На этот раз мой путь пролег через низину. Фасад открылся мне после того, как я сошел со склона, поросшего густой растительностью, и был от дома на расстояньи выстрела. Пришлось идти кругом. Тому имелись веские причины. Во-первых, парадный вход не открывали, быть может, не одно столетье, и эта половина дома была совсем необитаемой. А главное, когда однажды я уже пришелся здесь не ко двору, что можно было ожидать сейчас? Конечно, при условии, что мой хозяин жив. Но даже если нет, я должен хорошенько осмотреть усадьбу. Я миновал ухоженный когда-то яблоневый сад, скрываясь за кустарником и миртовой оградой, и тихо шел по прелым листьям, устлавшим мокрую дорожку. Еще подрагивал тускнеющий густо-лиловый свет; на западе короткая полоска безоблачного неба обнажила молодые звезды. Стояла обыкновенная для этих мест, ничем не нарушаемая тишина.

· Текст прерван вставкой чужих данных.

/-! ## `PqInsert(i)` -/

@[simp] theorem pqInsert_ft (i : Idx) : (pqInsert i s).ft = s.ft := rfl
@[simp] theorem pqInsert_na (i : Idx) : (pqInsert i s).na = s.na := rfl
@[simp] theorem pqInsert_pq (i : Idx) : (pqInsert i s).pq = setInsert s.pq i := rfl
@[simp] theorem pqInsert_ct (i : Idx) : (pqInsert i s).ct = s.ct := rfl
@[simp] theorem pqInsert_status (i : Idx) : (pqInsert i s).status = s.status := rfl
@[simp] theorem pqInsert_errcode (i : Idx) : (pqInsert i s).errcode = s.errcode := rfl
@[simp] theorem pqInsert_errinfo (i : Idx) : (pqInsert i s).errinfo = s.errinfo := rfl
@[simp] theorem pqInsert_root (i : Idx) : (pqInsert i s).root = s.root := rfl
@[simp] theorem pqInsert_nnodes (i : Idx) : (pqInsert i s).nnodes = s.nnodes := rfl
@[simp] theorem pqInsert_ptr (i : Idx) : (pqInsert i s).ptr = s.ptr := rfl
@[simp] theorem pqInsert_enclen (i : Idx) : (pqInsert i s).enclen = s.enclen := rfl
@[simp] theorem pqInsert_sinPos (i : Idx) : (pqInsert i s).sinPos = s.sinPos := rfl
@[simp] theorem pqInsert_binPos (i : Idx) : (pqInsert i s).binPos = s.binPos := rfl
@[simp] theorem pqInsert_sin (i : Idx) : (pqInsert i s).sin = s.sin := rfl
@[simp] theorem pqInsert_bin (i : Idx) : (pqInsert i s).bin = s.bin := rfl
@[simp] theorem pqInsert_sout (i : Idx) : (pqInsert i s).sout = s.sout := rfl
@[simp] theorem pqInsert_bout (i : Idx) : (pqInsert i s).bout = s.bout := rfl
@[simp] theorem pqInsert_sinAvail (i : Idx) : (pqInsert i s).sinAvail = s.sinAvail := rfl
@[simp] theorem pqInsert_binAvail (i : Idx) : (pqInsert i s).binAvail = s.binAvail := rfl
@[simp] theorem pqInsert_pending (i : Idx) : (pqInsert i s).pending = s.pending := rfl

/-! ## `SYS.RESET` -/

@[simp] theorem softReset_ft : (softReset s).ft = [] := rfl
@[simp] theorem softReset_na : (softReset s).na = [] := rfl
@[simp] theorem softReset_pq : (softReset s).pq = [] := rfl
@[simp] theorem softReset_ct : (softReset s).ct = [] := rfl
@[simp] theorem softReset_status : (softReset s).status = 0#32 := rfl
@[simp] theorem softReset_errcode : (softReset s).errcode = 0#4 := rfl
@[simp] theorem softReset_errinfo : (softReset s).errinfo = 0#32 := rfl
@[simp] theorem softReset_root : (softReset s).root = Config.NIL := rfl
@[simp] theorem softReset_nnodes : (softReset s).nnodes = 0#10 := rfl
@[simp] theorem softReset_ptr : (softReset s).ptr = Config.NIL := rfl
@[simp] theorem softReset_enclen : (softReset s).enclen = 0#64 := rfl
@[simp] theorem softReset_sinPos : (softReset s).sinPos = 0#64 := rfl
@[simp] theorem softReset_binPos : (softReset s).binPos = 0#64 := rfl
@[simp] theorem softReset_sin : (softReset s).sin = s.sin := rfl
@[simp] theorem softReset_bin : (softReset s).bin = s.bin := rfl
@[simp] theorem softReset_sout : (softReset s).sout = s.sout := rfl
@[simp] theorem softReset_bout : (softReset s).bout = s.bout := rfl
@[simp] theorem softReset_sinAvail : (softReset s).sinAvail = s.sinAvail := rfl
@[simp] theorem softReset_binAvail : (softReset s).binAvail = s.binAvail := rfl
@[simp] theorem softReset_pending : (softReset s).pending = s.pending := rfl
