/-! ## The forest between two merges -/

/-- `c` is a child of the node in slot `p`. -/
def IsChild (na : Table Node) (c p : Nat) : Prop :=
  (tableRead naSpace na p).zero.toNat = c ∨ (tableRead naSpace na p).one.toNat = c

/-- `n` slots are filled, the leaves first; the queued nodes are the roots, every other filled slot has one parent,
and the roots' counts add up to the table's. -/
structure Forest (s : State) (na : Table Node) (pq : List Idx) (n : Nat) : Prop where
  filled : (presentSymbols s).length ≤ n
  room : n + pq.length = 2 * (presentSymbols s).length
  nodup : pq.Nodup
  queued : ∀ i ∈ pq, i.toNat < n
  last : BitVec.ofNat 10 (n - 1) ∈ pq
  leaves : ∀ k sym, (presentSymbols s)[k]? = some sym → symbolNumber (tableRead naSpace na k).sym = sym
  internal : ∀ k, (presentSymbols s).length ≤ k → k < n →
    (tableRead naSpace na k).sym = .internal ∧ (tableRead naSpace na k).zero ≠ (tableRead naSpace na k).one ∧
      (tableRead naSpace na k).zero.toNat < k ∧ (tableRead naSpace na k).one.toNat < k
  unused : ∀ k, n ≤ k → tableRead naSpace na k = Node.resetSlot
  parent : ∀ c, c < n → BitVec.ofNat 10 c ∉ pq → ∃ p, (presentSymbols s).length ≤ p ∧ p < n ∧ IsChild na c p ∧
    ∀ q, (presentSymbols s).length ≤ q → q < n → IsChild na c q → q = p
  orphan : ∀ i ∈ pq, ∀ q, (presentSymbols s).length ≤ q → q < n → ¬ IsChild na i.toNat q
  total : (pq.map fun i => (tableRead naSpace na i.toNat).count.toNat).sum = totalCount s

variable {s : State} {na : Table Node} {pq : List Idx} {n : Nat}

/-- The queue is a set. -/
theorem Forest.perm {pq' : List Idx} (h : Forest s na pq n) (hp : pq.Perm pq') : Forest s na pq' n where
  filled := h.filled
  room := hp.length_eq ▸ h.room
  nodup := hp.nodup_iff.mp h.nodup
  queued i hi := h.queued i (hp.mem_iff.mpr hi)
  last := hp.mem_iff.mp h.last
  leaves := h.leaves
  internal := h.internal
  unused := h.unused
  parent c hc hq := h.parent c hc (mt hp.mem_iff.mp hq)
  orphan i hi := h.orphan i (hp.mem_iff.mpr hi)
  total := (hp.map _).sum_eq.symm.trans h.total

/-! ## The leaves are a forest -/

theorem HoldsLeaves.read {syms : List Nat} (h : HoldsLeaves s syms na) {k sym : Nat} (hk : syms[k]? = some sym) :
    tableRead naSpace na k = leafNode s sym := by
  simp [h k, hk]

Я вышел к заднему крыльцу. И здесь – все та же тишина, тот же покой. Входные двери настежь, а на пороге, прислонившись к косяку, застыла женщина, казалось, созерцавшая усеянную звездами полоску неба.

Не стану утверждать, что сразу же ее узнал. Но что-то в ее чертах и тайном зове, исходившем от нее, внезапно всколыхнуло сердце. Отбросив всяческие опасенья, я открылся и подошел к ней.

Меня завидев, она чуть повернула голову и двинулась навстречу каменной походкой, пощуриваясь в сумеречном свете. Эти глаза и волосы, слегка разомкнутые губы и худенькие плечи, казалось, заключали неистовую силу воли; эта нервозная рука, беспомощно опущенная долу, и платье с кружевом, муаровая шаль, и ожерелье из топазов, и даже крошечная диадема – все было столь знакомым, что обмануться я не мог. С каждым шагом предчаяние сердца, моя надежда перерастали в твердую уверенность: Лючия! Воистину Лючия, а не отвратное виденье той далекой ночи. Тогда, конечно, я не подумал, что эта юная особа не может быть оригиналом старинного портрета, – сотня других причин мне говорила об обратном. Нас разделял какой-то шаг, а я, я только на нее смотрел, не в силах проронить ни слова.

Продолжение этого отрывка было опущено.